Grammarly using Canvas

grammarly-canvas

Grammarly using DOM

grammarly-dom

gzomer avatar Feb 19 '22 16:02 gzomer

I have just downloaded the source code from the Grammarly extension and I found some interesting stuff there. For instance, there is getText function https://gist.github.com/gzomer/2b809174ce380fced61040005a9a9576#file-grammarly-gdocscanvasinjectedcs-js-L1060

They have a file named Grammarly-gDocsInjectedCs.js which seems to be for the DOM version. But now they have a new file named Grammarly-gDocsCanvasInjectedCs.js (see link above).

I have used this extension to get Grammarly source code https://chrome.google.com/webstore/detail/chrome-extension-source-v/jifpbeccnghkjeaalbbjmodiffmgedin?hl=en

gzomer avatar Feb 19 '22 17:02 gzomer

@gzomer this is interesting, did you happen to get it to work of the grammarly extension?

RobertJGabriel avatar Feb 20 '22 15:02 RobertJGabriel

That code is a bit complicated but if we can put a breakpoint in that getText function it will be clear

ken107 avatar Feb 20 '22 16:02 ken107

I was able to partially get the full text. On the onRender function here you can just call n.getText({}) and it will return the full text. You can also get a full document structure by inspecting the variable o.

However, there is one downside. I couldn't make it work without Grammarly extension enabled. There is a sort of a connection between docs and Grammarly const t = document.documentElement.dataset.grGdcConnId || (document.documentElement.dataset.grGdcConnId which seems to happen in another file, but I could understand how does it work.

So it seems to be possible, we just need to figure out how.

I have pushed the whole source code here: https://github.com/gzomer/grammarly-extension

So far the ones that seem to be relevant are: https://github.com/gzomer/grammarly-extension/blob/main/src/js/Grammarly-gDocsEarlyInjectedCs.js https://github.com/gzomer/grammarly-extension/blob/main/src/js/Grammarly-gDocsCanvasInjectedCs.js https://github.com/gzomer/grammarly-extension/blob/main/src/js/Grammarly-gDocs.js image

gzomer avatar Feb 20 '22 19:02 gzomer

@Omegastick I use Chrome DevTools to put a breakpoint in that content script function ce(e). That function recursively searches the properties of e to look for the document's text. The question then is where e comes from.

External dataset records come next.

-- ==== Sys2Proof/Laws/Encoding.lean ====
section
/-! SUPPORT. The fields of a word that was put together from its fields (30_encoding.md R71). -/

namespace Sys2Proof

theorem opcField_toNat (w : Word) : (opcField w).toNat = w.toNat % 2 ^ 8 := by
  simp [opcField, BitVec.extractLsb'_toNat]

theorem aField_toNat (w : Word) : (aField w).toNat = w.toNat / 2 ^ 8 % 2 ^ 8 := by
  simp [aField, BitVec.extractLsb'_toNat, Nat.shiftRight_eq_div_pow]

theorem bField_toNat (w : Word) : (bField w).toNat = w.toNat / 2 ^ 16 % 2 ^ 8 := by
  simp [bField, BitVec.extractLsb'_toNat, Nat.shiftRight_eq_div_pow]

theorem cField_toNat (w : Word) : (cField w).toNat = w.toNat / 2 ^ 24 := by
  have := w.isLt
  simp only [cField, BitVec.extractLsb'_toNat, Nat.shiftRight_eq_div_pow]
  omega

theorem lenField_toNat (w : Word) : (lenField w).toNat = w.toNat / 2 ^ 8 % 2 ^ 16 := by
  simp [lenField, BitVec.extractLsb'_toNat, Nat.shiftRight_eq_div_pow]

theorem wordOf_toNat (c b a opc : Byte) :
    (wordOf c b a opc).toNat = opc.toNat + 2 ^ 8 * a.toNat + 2 ^ 16 * b.toNat + 2 ^ 24 * c.toNat := by
  have := c.isLt; have := b.isLt; have := a.isLt; have := opc.isLt
  simp only [wordOf, BitVec.toNat_ofNat]
  omega

@[simp] theorem opcField_wordOf (c b a opc : Byte) : opcField (wordOf c b a opc) = opc := by
  have := c.isLt; have := b.isLt; have := a.isLt; have := opc.isLt
  apply BitVec.eq_of_toNat_eq
  rw [opcField_toNat, wordOf_toNat]
  omega

@[simp] theorem aField_wordOf (c b a opc : Byte) : aField (wordOf c b a opc) = a := by
  have := c.isLt; have := b.isLt; have := a.isLt; have := opc.isLt
  apply BitVec.eq_of_toNat_eq
  rw [aField_toNat, wordOf_toNat]
  omega

@[simp] theorem bField_wordOf (c b a opc : Byte) : bField (wordOf c b a opc) = b := by
  have := c.isLt; have := b.isLt; have := a.isLt; have := opc.isLt
  apply BitVec.eq_of_toNat_eq
  rw [bField_toNat, wordOf_toNat]
  omega

@[simp] theorem cField_wordOf (c b a opc : Byte) : cField (wordOf c b a opc) = c := by
  have := c.isLt; have := b.isLt; have := a.isLt; have := opc.isLt
  apply BitVec.eq_of_toNat_eq
  rw [cField_toNat, wordOf_toNat]
  omega

/-- The length operand is `A + 256*B` (R74). -/
theorem lenField_wordOf_toNat (c b a opc : Byte) :
    (lenField (wordOf c b a opc)).toNat = a.toNat + 2 ^ 8 * b.toNat := by
  have := c.isLt; have := b.isLt; have := a.isLt; have := opc.isLt
  rw [lenField_toNat, wordOf_toNat]
  omega

/-- A word is its four fields (R71). -/
theorem wordOf_fields (w : Word) : wordOf (cField w) (bField w) (aField w) (opcField w) = w := by
  have := w.isLt
  apply BitVec.eq_of_toNat_eq
  rw [wordOf_toNat, opcField_toNat, aField_toNat, bField_toNat, cField_toNat]
  omega

end Sys2Proof
end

It turns out e is the global variable window.KX_kixApp. If you open Google Docs and press F12, then type into the console window.KX_kixApp you will see that variable.

That variable isn't accessible from the content script's context. I'm not sure how they are able to access it from their content script. The only way I know how to do something like that is by adding a script tag that will execute in the page's JavaScript context, JSON.stringify that variable and pass it to the content script via postMessage. But maybe they're doing some other way.

Edit: ah, got it. The bulk of their scripts executes in the page's JS context. The content script is Grammarly-gDocsEarlyInjector.js, which creates the script tag to inject their scripts into the page's context. I'll see if I can make a proof of concept.

Edit: and the statement on line 943 is how they search for the text. le(n, ((e,t)=>t && "" === t.toString().charAt(0)), 5) means look for string properties up to 5 levels of depth that begins with that special unicode character.

ken107 avatar Feb 22 '22 08:02 ken107

This function is self-contained:

function le(e, t, n, o=Object.getOwnPropertyNames(e)) {
        const r = new Set
          , i = [];
        let s = 0;
        const a = (o,l,c,u=0)=>{
            if (s++,
            "prototype" === o || l instanceof Window)
                return;
            if (u > n)
                return;
            const d = [...c, o];
            try {
                if (t(o, l))
                    return void i.push({
                        path: d,
                        value: l
                    })
            } catch (e) {}
            var g;
            if (null != l && !r.has(l))
                if (r.add(l),
                Array.isArray(l))
                    l.forEach(((e,t)=>{
                        try {
                            a(t.toString(), e, d, u + 1)
                        } catch (e) {}
                    }
                    ));
                else if (l instanceof Object) {
                    ((g = l) && null !== g && 1 === g.nodeType && "string" == typeof g.nodeName ? Object.getOwnPropertyNames(e).filter((e=>!J.has(e))) : Object.getOwnPropertyNames(l)).forEach((e=>{
                        try {
                            a(e, l[e], d, u + 1)
                        } catch (e) {}
                    }
                    ))
                }
        }
        ;
        return o.forEach((t=>{
            try {
                a(t, e[t], [])
            } catch (e) {}
        }
        )),
        {
            results: i,
            iterations: s
        }
    }

Calling it like this will return the text of the document:

le(window.KX_kixApp, ((e,t)=>t && "\x03" === t.toString().charAt(0)), 5)

Edit: and a de-obfuscated version https://gist.github.com/ken107/2b40c87fcdf27171a5a5fdc489639300

ken107 avatar Feb 22 '22 21:02 ken107